Aber auch Scheidungserfahrungen werden dort gefährlich, wo die Loyalitätskonflikte angeheizt und den Kindern - zum unvermeidlichen Elend hinzu - noch die Zweifel an den guten
Absichten des jeweils andern Elternteiles geschürt werden.
Zur Bewältigung von Trauer ist mitmenschliche Zuwendung sehr hilfreich. Die setzt aber voraus, dass ein Mindestmass an Vertrauen in die Rechtschaffenheit von Mitmenschen erhalten geblieben ist. Am schlimmsten dran sind also Menschen, deren Urvertrauen in die Humanität der Mitmenschen basal gestört worden ist.
Faktor Zeit
Zeit heilt alle Wunden! Tut sie das? Es gibt Wunden, die nicht verheilen oder das Gefühlsleben nachhaltig schädigen. Die Zeit allein heilt jedenfalls nicht alles. Was aber am Sprichwort
richtig ist: Trauerarbeit braucht Zeit! und braucht Raum.
Werden Verluste zu schnell durch „Ersatz“ ersetzt, tun sie dem Kind keinen Gefallen. Stirbt
z.B. die Familienkatze – das kann für ein Kind ein schwerer Verlust sein – ist es nicht vordringlich, eine neue anzuschaffen. Das Kind soll trauern dürfen. Zeit braucht es auch, Erinnerungen nachzuhängen, das Verlorene wieder zu vergegenwärtigen.

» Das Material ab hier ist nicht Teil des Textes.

/-- FENCE (R379): ends once every earlier descriptor of its ring, or of its instance, has completed; else it goes on waiting. -/
def execFence (ring : Fin 4096) (pos : Word) (s : State) : Out :=
  .next (s.work ring pos 8 fun s id d =>
    if s.host.descs.any fun e => e.2.state ≠ .fetched && decide (e.2.order < d.order) &&
      (if bit (d.w 4) 0 then e.2.inst == d.inst else e.2.ring == d.ring) then s
    else s.endDesc id 0 0)

/-! ### Completions (R375, R380 to R384) -/

/-- The completion entry of Table 11.6. -/
def completion (s : State) (d : Desc) (cq : Nat) : List Word :=
  let written := (s.rg (Reg.RC_CQ_WRITTEN cq)).toNat
  let phase := 1 - written / 2 ^ s.fd (Reg.RC_CTRL_CQ_LOG2 cq) % 2
  let w0 := BitVec.ofNat 32 (phase * 2 ^ 31 + d.status * 2 ^ 28 + d.opcode * 2 ^ 24 + d.detail * 2 ^ 16 + d.ring)
  let qw := match d.start with
    | some t => auDiff d.rung t
    | none => auDiff d.rung s.now
  let rt := match d.start with
    | some t => auDiff t s.now
    | none => 0
  [w0, ~~~w0, d.w 2, d.w 3, BitVec.ofNat 32 qw, BitVec.ofNat 32 rt,
    BitVec.ofNat 32 (min d.preempt 65535 * 2 ^ 16 + min d.replay 65535), BitVec.ofNat 32 d.pos]

/-- Raises the vector of a completion ring; count and timer restart with each interrupt (R384). -/
def State.cqIrq (s : State) (c : Nat) : State :=
  (s.msix (s.fd (Reg.RC_CTRL_OWNER c)) (s.fd (Reg.RC_CQ_IRQ_VECTOR c))).setRing c { s.ring c with sinceIrq := 0, coalFrom := none }

/-- After a completion is written: the vector is raised on IRQ, or when COAL_COUNT is reached, where 0 and 1 mean every completion;
else the coalescing time starts with the first completion (R384). -/
def State.coalesce (s : State) (c : Nat) (irqBit : Bool) : State :=
  if ! s.on (Reg.RC_CQ_IRQ_IRQ_EN c) then s
  else
    let n := (s.ring c).sinceIrq + 1
    let t := s.setRing c { s.ring c with sinceIrq := n, coalFrom := (s.ring c).coalFrom.orElse fun _ => some s.clk }
    if irqBit || decide (s.fd (Reg.RC_CQ_IRQ_COAL_COUNT c) ≤ n) then t.cqIrq c else t

/-- The post-signal (R375): applied unless the descriptor was rejected under R368; a counter not owned makes the status REJECTED. -/
def State.postSignal (s : State) (id : Nat) : State :=
  let d := s.desc id
  if bit (d.w 15) 31 && d.detail ≠ 18 then
    let c := bits (d.w 15) 27 16
    if s.pcOwned c d.inst then s.advancePc c (bits (d.w 15) 15 0) (hostNode d.inst)
    else s.setDesc id { d with status := 4, detail := 14 }
  else s

/-- Writes the completion of a descriptor that has ended, and takes it out of flight (R378, R380). -/
def State.complete (s : State) (id : Nat) : State :=
  let t := s.postSignal id
  let d := t.desc id
  let c := t.fd (Reg.RC_SQ_LINK_CQ d.ring)
  let quiet := bit (d.w 0) 26 && d.status == 0
  let addr := t.fd (Reg.RC_CQ_BASE_LO_ADDR c) * 4096 + (t.rg (Reg.RC_CQ_BASE_HI c)).toNat * 2 ^ 32 +
    32 * ((t.rg (Reg.RC_CQ_WRITTEN c)).toNat % 2 ^ t.fd (Reg.RC_CTRL_CQ_LOG2 c))
  let u := if quiet then t
    else ((t.emit (.hostWrite d.inst addr (completion t d c))).inc (Reg.RC_CQ_WRITTEN c)).coalesce c (bit (d.w 0) 27)
  let u := u.setRing c { u.ring c with reserved := (u.ring c).reserved - 1 }
  let h := { u.host with descs := tdel u.host.descs id, deadlines := u.host.deadlines.filter fun x => x.desc ≠ id }
  let u := if d.hadDeadline && ! u.on Reg.TB_STATUS_FIRST_LOCK then u.inc Reg.DL_UNCHECKED else u
  { u with host := h }.showRoom c

/-- DESCRIPTOR_COMPLETE (R380): a descriptor whose work has ended, of the current generation. -/
def execDescriptorComplete (ring : Fin 4096) (pos : Word) (s : State) : Out :=
  .next (match s.findDesc ring pos.toNat with
    | some id => if (s.desc id).state = .ended then s.complete id else s
    | none => s)
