/-- The record of an operand, for the uses that slots make of it. An extent belongs to a scratchpad operand: a bank operand's is ignored
(R229), and one that no slot uses is held to it. -/
def Plane.operandOk (p : Plane) (us : List OpUse) (t o : Nat) : Bool :=
  if ! p.inUse t o then p.zero (0x8040 + 256 * t + 176 + 16 * o) 4
  else
    let mine := us.filter fun u => u.lt == t && u.op == o
    let banked := ! mine.isEmpty && mine.all fun u => u.bank
    let matrixOut := o == 3 && p.matTables.contains t
    p.lt t (44 + 4 * o) 28 23 == 0 && p.lt t (45 + 4 * o) 31 23 == 0 && p.lt t (47 + 4 * o) 31 23 == 0 && p.scMode t o ≠ 3 &&
      (if p.scMode t o = 2 then decide (1 ≤ p.scPitch t o) else p.scPitch t o == 0) &&
      (p.scMode t o ≠ 0 || p.scaleBase t o == 0) &&
      (mine.all fun u => (u.fmt == 6) == decide (p.scMode t o ≠ 0)) &&
      (mine.all fun u => ! u.bank || p.base t o / 2 ^ 14 == 0) &&
      (banked || (decide (p.extLo t o < p.extHi t o) && decide (p.scratchBase ≤ p.extLo t o) && decide (p.extHi t o ≤ p.scratchTop) &&
        (if matrixOut then p.base t o == 0 else decide (p.extLo t o ≤ p.base t o) && decide (p.base t o < p.extHi t o))))

/-- The rule of R231 for a table that a MATRIX slot names, and the zero fields of R233. -/
def Plane.matTableOk (p : Plane) (t : Nat) : Bool :=
  let k := p.levelAt t 0
  let r := p.levelAt t 1
  p.elems t == 2 && ! p.dyn t k && ! p.dyn t r && p.stride t k 0 == 1 && p.stride t r 1 == 0 && p.stride t k 3 == 0 && p.stride t r 3 == 0

/-- An enabled halo binding of a table: its dimension, and its lower and upper endpoints where it has them (Table 7.1). -/
def Plane.haloBinding (p : Plane) (t b : Nat) : Option (Nat × Option Nat × Option Nat) :=
  let w := p.lt t 3 31 0 / (if b = 0 then 2 ^ 20 else 2 ^ 8)
  if w.testBit 11 then
    some (nbits w 10 8, if w.testBit 7 then some (nbits w 6 4) else none, if w.testBit 3 then some (nbits w 2 0) else none)
  else none

/-- The halo endpoints of a table. -/
def Plane.haloEps (p : Plane) (t : Nat) : List Nat :=
  [0, 1].flatMap fun b => match p.haloBinding t b with
    | some (_, lo, hi) => lo.toList ++ hi.toList
    | none => []

/-- R242 and R243: halo widths and bindings agree, the unit level carries the width, and no slab exceeds 16 KiB. -/
def Plane.haloOk (p : Plane) (us : List OpUse) (b t : Nat) : Bool :=
  let wide := (List.range 6).filter fun d => p.haloWidth t d ≠ 0
  let binds := [0, 1].filterMap fun k => p.haloBinding t k
  let op := p.lt t 0 19 18
  let width := fmtWidth (((us.filter fun u => u.lt == t && u.op == op).map fun u => u.fmt).headD 7)
  decide (wide.length ≤ 2) && (wide.all fun d => binds.any fun x => x.1 == d) && (binds.all fun x => wide.contains x.1) &&
    (binds.isEmpty || p.inUse t op) &&
    binds.all fun x =>
      let d := x.1
      let units := (List.range (p.levels t)).filter fun l => decide (p.order t l < p.elems t) && p.dim t l == d
      units.length == 1 && units.all fun l =>
        p.weight t l == 1 && decide (p.haloWidth t d ≤ p.bound b t l) &&
          (let others := ((List.range (p.levels t)).filter fun m => decide (p.order t m < p.elems t) && m ≠ l).map fun m => p.bound b t m
           decide (ceilDiv (p.haloWidth t d * others.prod * width) 8 ≤ 16384))

def Plane.loopTableOk (p : Plane) (us : List OpUse) (b t : Nat) : Bool :=
  p.ltHeaderOk t && p.levelsOk t && decide (p.positions b t ≤ 2 ^ 31) && ((List.range 4).all fun o => p.operandOk us t o) &&
    (! p.matTables.contains t || p.matTableOk t) && p.haloOk us b t

/-- The bucket table (R238, R239): entries below BUCKETS rise and differ, the others and the reserved words are zero. -/
def Plane.bucketsOk (p : Plane) (nb : Nat) : Bool :=
  let z (b : Nat) := (p.bucketSize b 0, p.bucketSize b 1)
  ((List.range 8).all fun b => p.zero (0x9E40 + 32 * b + 8) 6 && (decide (b < nb) || z b == (0, 0))) &&
    ((List.range nb).all fun b => ((z b).1 == 0) == ((z 0).1 == 0) && ((z b).2 == 0) == ((z 0).2 == 0)) &&
    ((List.range (nb - 1)).all fun b => decide ((z b).1 ≤ (z (b + 1)).1) && decide ((z b).2 ≤ (z (b + 1)).2) && z b ≠ z (b + 1))

/-! ### Epilogue descriptors (Table 4.5, R147) -/

def Plane.epilogueOk (p : Plane) (e : Nat) : Bool :=
  let act := p.ed e 0 27 24
  let fmt := p.ed e 0 31 28
  let scale := p.ed e 0 17 17 == 1
  let bias := p.ed e 0 16 16 == 1
  let idx := p.ed e 0 15 15 == 1
  let base (k : Nat) (used : Bool) : Bool :=
    let a := p.ed e k 22 0
    if used then a % 64 == 0 && p.within a 1 else a == 0
  decide (fmt ≤ 8) && decide (act ≤ 8) && (if act = 3 then decide (1 ≤ p.ed e 0 23 20) else p.ed e 0 23 20 == 0) &&
    decide (p.ed e 0 19 18 ≤ 1) && p.ed e 0 14 8 == 0 && between 1 (p.ed e 0 7 0) 128 &&
    ((List.range 8).all fun k => p.ed e (k + 1) 31 23 == 0) && p.zero (0x9A40 + 64 * e + 40) 6 &&
    base 1 true && base 3 scale && base 4 bias && base 5 (act == 8) && base 6 (fmt == 6) && base 7 idx &&
    p.ed e 2 22 0 % 64 == 0 && decide (16 * fmtWidth fmt ≤ p.ed e 2 22 0) &&
    (if idx then p.ed e 8 22 0 % 64 == 0 && decide (512 ≤ p.ed e 8 22 0) else p.ed e 8 22 0 == 0) &&
    (p.ed e 0 19 18 == 1 || p.ed e 9 31 0 == 0)
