/-- REQ (R407 to R411, R420). In Rest it starts the wake and waits. While a page that its input would go to is not zeroed, it waits as a whole. -/
def execReq (f : EthFrom) (d : Datagram) (s : State) : Out :=
  .next (if s.asleep then s.wakeTrigger
    else
      let t := s.sesIn f d fun u n => u.sequenced n d fun v => v.reqIn n d
      match t.unplaced d.session d.reqId with
      | none => t
      | some r =>
        let rs := t.placeRanges d.session r
        if rs.all fun p => t.rangeReady p.1 p.2 then t.place d.session r
        else s.each rs fun u p => u.demand p.1 p.2)

/-- ACK (R409). -/
def execAck (f : EthFrom) (d : Datagram) (s : State) : Out := .next (s.sesIn f d fun t _ => t)

/-- KEEPALIVE (R414). -/
def execKeepalive (f : EthFrom) (d : Datagram) (s : State) : Out := .next (s.sesIn f d fun t _ => t)

/-- POLL (R412): a kept reply's uncovered fragments are sent again; otherwise the answer is an ACK. -/
def execPoll (f : EthFrom) (d : Datagram) (s : State) : Out :=
  .next (if s.asleep then s.wakeTrigger
    else s.sesIn f d fun t n =>
      if (t.ses n).requests.any fun r => r.reqId == d.reqId && r.reply.isSome then t.resendReply n d.reqId else t.sesAck n)

/-! ### Close (R413, R414) -/

/-- One sequence of a session that closes: one that runs leaves at the next step boundary, any other leaves now. -/
def State.closeSeq (s : State) (id : Nat) : State :=
  let q := s.seq id
  if s.net.step.any fun x => x.seqIds.contains id then s.setSeq id { q with state := .leaving }
  else if q.startAt.isSome then s.leaveQuietly id
  else s.setSeq id { q with state := .gone }

/-- Closes a session (R413): its requests go, and its pages are zeroed before any other use; those of a sequence that still runs follow it. -/
def State.closeSession (s : State) (n : Nat) : State :=
  let x := s.ses n
  let t := s.each (s.net.seqs.filter fun e => e.2.state ≠ .gone && (e.2.session.map (·.1)) == some n) fun u e => u.closeSeq e.1
  let kept := (t.net.seqs.filter fun e => e.2.state == .leaving && (e.2.session.map (·.1)) == some n).flatMap fun e => t.seqPages e.2
  let t := t.zeroLater n (x.pages.filter fun p => ! kept.contains p)
  { t.setSes n { noSession with epoch := x.epoch } with
    net := { (t.setSes n { noSession with epoch := x.epoch }).net with
      groups := t.net.groups.map fun r => if r.session = n then { r with session := 4096 } else r } }

/-- CLOSE (R413): CLOSE_ACK carries the session's totals. -/
def execClose (f : EthFrom) (d : Datagram) (s : State) : Out :=
  .next (if s.asleep then s.wakeTrigger
    else s.sesIn f d fun t n => t.sequenced n d fun u =>
      let x := u.ses n
      (u.sesSend n 7 false 0 d.reqId 0 (leBytes 8 x.qwait ++ leBytes 8 x.preempt)).closeSession n)

/-- SESSION_ACK_TIMER (R409). -/
def execSessionAckTimer (n : Fin 4096) (s : State) : Out :=
  .next (if (s.ses n).opened && decide (0 < (s.ses n).unacked) then s.sesAck n else s)

/-- SESSION_AGE_OUT (R414): IDLE_MS has passed since the session's last datagram, and it holds no request not yet replied to. -/
def execSessionAgeOut (n : Fin 4096) (s : State) : Out :=
  let x := s.ses n
  .next (if x.opened && x.requests.all fun r => r.reply.isSome then (s.irq 5).closeSession n else s)

/-- GROUP_HOLD_EXPIRE (R417): a destination still paused 1 ms after its hold began is dropped. -/
def execGroupHoldExpire (n : Fin 4096) (reqId : Word) (dest : Fin 64) (s : State) : Out :=
  .next (match s.net.groups.find? fun r => r.session == n.val && r.reqId == reqId.toNat with
    | none => s
    | some r =>
      if r.dests.any fun d => d.dest == dest.val && d.heldFrom.isSome && d.outcome == 0 then
        let r' := { r with dests := r.dests.map fun d => if d.dest = dest.val then { d with outcome := 2 } else d }
        let t := { s with net := { s.net with groups := s.net.groups.erase r } }.inc Reg.GRP_HELD_DROPPED
        if r'.dests.all fun d => d.outcome ≠ 0 then t.groupReport r'
        else { t with net := { t.net with groups := t.net.groups ++ [r'] } }
      else s)

/-- The accounting totals of an instance start again at 0 (R423). -/
def State.accClear (s : State) (i : Nat) : State :=
  ((s.wrg64 (Reg.ACC_QWAIT_LO i) 0).wrg64 (Reg.ACC_PREEMPT_LO i) 0).wrg64 (Reg.ACC_DONE_LO i) 0

/-- ACC_CLEAR (R423). -/
def execAccClear (i : Fin 64) (v : Word) (s : State) : Out :=
  .next (s.hostWrite (Reg.ACC_CLEAR i) fun t => if bit v 0 then t.accClear i else t)

end Sys2Proof.Machine
end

Möglichkeiten, etwas
aktiv zu machen, können helfen; denn Verlust ist immer auch eine Erfahrung der eigenen
Ohnmacht, also dem Geschehen tatenlos ausgeliefert zu sein. Dennoch etwas tun zu können, kann dem Gefühl entgegentreten. Dies darf aber nicht den Anschein erwecken, der Verlust werde dadurch ungeschehen gemacht.
Und noch eins: Gefährlich ist nicht die gezeigte Trauen. Weinen und Heulen hilft. Früher gab
und anderorts gibt es nicht ohne Grund den Brauch der Klageweiber. Gefährlich ist die verdrängte Trauer, die Fassade der Unerschütterlichen und die Verwandlung der Trauer in Wut
und Wüten.
Oft gilt es, im Wüterich oder coolen Gewalttäter die Trauer, die Verletzungen und Verluste
wieder auszugraben, um ihn von seiner Verhaltensstörung zu befreien.